# Strings, lists, and sequences as a monoid by Mark Seemann

*Strings, lists, and sequences are essentially the same monoid. An introduction for object-oriented programmers.*

This article is part of a series about monoids. In short, a *monoid* is an associative binary operation with a neutral element (also known as *identity*).

**Sequences**

C# models a lazily evaluated sequence of values as `IEnumerable<T>`

. You can combine two sequences by appending one to the other:

xs.Concat(ys);

Here, `xs`

and `ys`

are instances of `IEnumerable<T>`

. The Concat extension method concatenates two sequences together. It has the signature `IEnumerable<T> Concat<T>(IEnumerable<T>, IEnumerable<T>)`

, so it's a binary operation. If it's also associative and has identity, then it's a monoid.

Sequences are associative, because the order of evaluation doesn't change the outcome.
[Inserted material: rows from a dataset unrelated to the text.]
/-! `State.restorePower`. -/

@[simp] theorem State.restorePower_variant (s : State) : s.restorePower.variant = s.variant := rfl
@[simp] theorem State.restorePower_powered (s : State) : s.restorePower.powered = true := rfl
@[simp] theorem State.restorePower_cntrl1 (s : State) : s.restorePower.cntrl1 = State.reset.cntrl1 := rfl
@[simp] theorem State.restorePower_cntrl2 (s : State) : s.restorePower.cntrl2 = State.reset.cntrl2 := rfl
@[simp] theorem State.restorePower_cntrl3 (s : State) : s.restorePower.cntrl3 = State.reset.cntrl3 := rfl
@[simp] theorem State.restorePower_cntrl4 (s : State) : s.restorePower.cntrl4 = State.reset.cntrl4 := rfl
@[simp] theorem State.restorePower_cntrl5 (s : State) : s.restorePower.cntrl5 = State.reset.cntrl5 := rfl
@[simp] theorem State.restorePower_txData (s : State) : s.restorePower.txData = State.reset.txData := rfl
@[simp] theorem State.restorePower_rxData (s : State) : s.restorePower.rxData = State.reset.rxData := rfl
@[simp] theorem State.restorePower_cpuStatus (s : State) :
    s.restorePower.cpuStatus = State.reset.cpuStatus := rfl
@[simp] theorem State.restorePower_cpuMask (s : State) : s.restorePower.cpuMask = State.reset.cpuMask := rfl
@[simp] theorem State.restorePower_pktConfig (s : State) :
    s.restorePower.pktConfig = State.reset.pktConfig := rfl
@[simp] theorem State.restorePower_slotSt (s : State) : s.restorePower.slotSt = State.reset.slotSt := rfl
@[simp] theorem State.restorePower_packetRam (s : State) :
    s.restorePower.packetRam = State.reset.packetRam := rfl
@[simp] theorem State.restorePower_txState (s : State) : s.restorePower.txState = State.reset.txState := rfl
@[simp] theorem State.restorePower_txAttempt (s : State) :
    s.restorePower.txAttempt = State.reset.txAttempt := rfl
@[simp] theorem State.restorePower_txLen (s : State) : s.restorePower.txLen = State.reset.txLen := rfl
@[simp] theorem State.restorePower_txBytes (s : State) : s.restorePower.txBytes = State.reset.txBytes := rfl
@[simp] theorem State.restorePower_slotTorn (s : State) :
    s.restorePower.slotTorn = State.reset.slotTorn := rfl
@[simp] theorem State.restorePower_rxMsg (s : State) : s.restorePower.rxMsg = s.rxMsg := rfl
@[simp] theorem State.restorePower_irqWasRx (s : State) : s.restorePower.irqWasRx = s.irqWasRx := rfl
@[simp] theorem State.restorePower_txOk (s : State) : s.restorePower.txOk = s.txOk := rfl
@[simp] theorem State.restorePower_mailboxFull (s : State) : s.restorePower.mailboxFull = s.mailboxFull := rfl
@[simp] theorem State.restorePower_fUnpowered (s : State) :
    s.restorePower.fUnpowered = State.reset.fUnpowered := rfl
@[simp] theorem State.restorePower_fTxRegWhileBusy (s : State) :
    s.restorePower.fTxRegWhileBusy = State.reset.fTxRegWhileBusy := rfl
@[simp] theorem State.restorePower_fMailboxOverrun (s : State) :
    s.restorePower.fMailboxOverrun = State.reset.fMailboxOverrun := rfl
@[simp] theorem State.restorePower_fPktRamOff (s : State) :
    s.restorePower.fPktRamOff = State.reset.fPktRamOff := rfl
@[simp] theorem State.restorePower_refused (s : State) : s.restorePower.refused = State.reset.refused := rfl
@[simp] theorem State.restorePower_proc (s : State) : s.restorePower.proc = s.proc := rfl
@[simp] theorem State.restorePower_hard (s : State) : s.restorePower.hard = s.hard := rfl
@[simp] theorem State.restorePower_thread (s : State) : s.restorePower.thread = s.thread := rfl
@[simp] theorem State.restorePower_readData (s : State) : s.restorePower.readData = s.readData := rfl
@[simp] theorem State.restorePower_packed (s : State) : s.restorePower.packed = s.packed := rfl
@[simp] theorem State.restorePower_emitted (s : State) : s.restorePower.emitted = s.emitted := rfl
@[simp] theorem State.restorePower_feed (s : State) : s.restorePower.feed = s.feed := rfl
@[simp] theorem State.restorePower_plan (s : State) : s.restorePower.plan = s.plan := rfl
@[simp] theorem State.restorePower_draws (s : State) : s.restorePower.draws = s.draws := rfl

/-! `State.clearReceive`. -/

@[simp] theorem State.clearReceive_variant (s : State) : s.clearReceive.variant = s.variant := rfl
@[simp] theorem State.clearReceive_powered (s : State) : s.clearReceive.powered = s.powered := rfl
@[simp] theorem State.clearReceive_cntrl1 (s : State) :
    s.clearReceive.cntrl1 = { s.cntrl1 with receiveOff := false } := rfl
@[simp] theorem State.clearReceive_cntrl2 (s : State) : s.clearReceive.cntrl2 = s.cntrl2 := rfl
@[simp] theorem State.clearReceive_cntrl3 (s : State) : s.clearReceive.cntrl3 = s.cntrl3 := rfl
@[simp] theorem State.clearReceive_cntrl4 (s : State) : s.clearReceive.cntrl4 = s.cntrl4 := rfl
@[simp] theorem State.clearReceive_cntrl5 (s : State) :
    s.clearReceive.cntrl5 = { s.cntrl5 with rxCecInt := false } := rfl
@[simp] theorem State.clearReceive_txData (s : State) : s.clearReceive.txData = s.txData := rfl
@[simp] theorem State.clearReceive_rxData (s : State) : s.clearReceive.rxData = s.rxData := rfl
@[simp] theorem State.clearReceive_cpuStatus (s : State) : s.clearReceive.cpuStatus = s.cpuStatus := rfl
@[simp] theorem State.clearReceive_cpuMask (s : State) : s.clearReceive.cpuMask = s.cpuMask := rfl
@[simp] theorem State.clearReceive_pktConfig (s : State) : s.clearReceive.pktConfig = s.pktConfig := rfl
@[simp] theorem State.clearReceive_slotSt (s : State) : s.clearReceive.slotSt = s.slotSt := rfl
@[simp] theorem State.clearReceive_packetRam (s : State) : s.clearReceive.packetRam = s.packetRam := rfl
@[simp] theorem State.clearReceive_txState (s : State) : s.clearReceive.txState = s.txState := rfl
@[simp] theorem State.clearReceive_txAttempt (s : State) : s.clearReceive.txAttempt = s.txAttempt := rfl
@[simp] theorem State.clearReceive_txLen (s : State) : s.clearReceive.txLen = s.txLen := rfl
@[simp] theorem State.clearReceive_txBytes (s : State) : s.clearReceive.txBytes = s.txBytes := rfl
@[simp] theorem State.clearReceive_slotTorn (s : State) : s.clearReceive.slotTorn = s.slotTorn := rfl
@[simp] theorem State.clearReceive_rxMsg (s : State) : s.clearReceive.rxMsg = s.rxMsg := rfl
@[simp] theorem State.clearReceive_irqWasRx (s : State) : s.clearReceive.irqWasRx = s.irqWasRx := rfl
@[simp] theorem State.clearReceive_txOk (s : State) : s.clearReceive.txOk = s.txOk := rfl
@[simp] theorem State.clearReceive_mailboxFull (s : State) : s.clearReceive.mailboxFull = s.mailboxFull := rfl
@[simp] theorem State.clearReceive_fUnpowered (s : State) : s.clearReceive.fUnpowered = s.fUnpowered := rfl
@[simp] theorem State.clearReceive_fTxRegWhileBusy (s : State) :
    s.clearReceive.fTxRegWhileBusy = s.fTxRegWhileBusy := rfl
@[simp] theorem State.clearReceive_fMailboxOverrun (s : State) :
    s.clearReceive.fMailboxOverrun = s.fMailboxOverrun := rfl
@[simp] theorem State.clearReceive_fPktRamOff (s : State) : s.clearReceive.fPktRamOff = s.fPktRamOff := rfl
@[simp] theorem State.clearReceive_refused (s : State) : s.clearReceive.refused = s.refused := rfl
@[simp] theorem State.clearReceive_proc (s : State) : s.clearReceive.proc = s.proc := rfl
@[simp] theorem State.clearReceive_hard (s : State) : s.clearReceive.hard = s.hard := rfl
@[simp] theorem State.clearReceive_thread (s : State) : s.clearReceive.thread = s.thread := rfl
@[simp] theorem State.clearReceive_readData (s : State) : s.clearReceive.readData = s.readData := rfl
@[simp] theorem State.clearReceive_packed (s : State) : s.clearReceive.packed = s.packed := rfl
@[simp] theorem State.clearReceive_emitted (s : State) : s.clearReceive.emitted = s.emitted := rfl
@[simp] theorem State.clearReceive_feed (s : State) : s.clearReceive.feed = s.feed := rfl
@[simp] theorem State.clearReceive_plan (s : State) : s.clearReceive.plan = s.plan := rfl
@[simp] theorem State.clearReceive_draws (s : State) : s.clearReceive.draws = s.draws := rfl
Associativity is a *property* of a monoid, so one way to demonstrate this is with property-based testing:

[Property(QuietOnSuccess = true)] public void ConcatIsAssociative(int[] xs, int[] ys, int[] zs) { Assert.Equal( xs.Concat(ys).Concat(zs), xs.Concat(ys.Concat(zs))); }

This automated test uses FsCheck (yes, it also works from C#!) to demonstrate that `Concat`

is associative. For simplicity's sake, the test declares `xs`

, `ys`

, and `zs`

as *arrays*. This is because FsCheck natively knows how to create arrays, whereas it doesn't have built-in support for `IEnumerable<T>`

. While you can use FsCheck's API to define how `IEnumerable<T>`

objects should be created, I didn't want to add this extra complexity to the example. The associativity property holds for other pure implementations of `IEnumerable<T>`

as well. Try it, if you need to convince yourself.

The `Concat`

operation also has identity. The identity element is the empty sequence, as this FsCheck-based test demonstrates:

[Property(QuietOnSuccess = true)] public void ConcatHasIdentity(int[] xs) { Assert.Equal( Enumerable.Empty<int>().Concat(xs), xs.Concat(Enumerable.Empty<int>())); Assert.Equal( xs, xs.Concat(Enumerable.Empty<int>())); }

Appending an empty sequence before or after another sequence doesn't change the other sequence.

Since `Concat`

is an associative binary operation with identity, it's a monoid.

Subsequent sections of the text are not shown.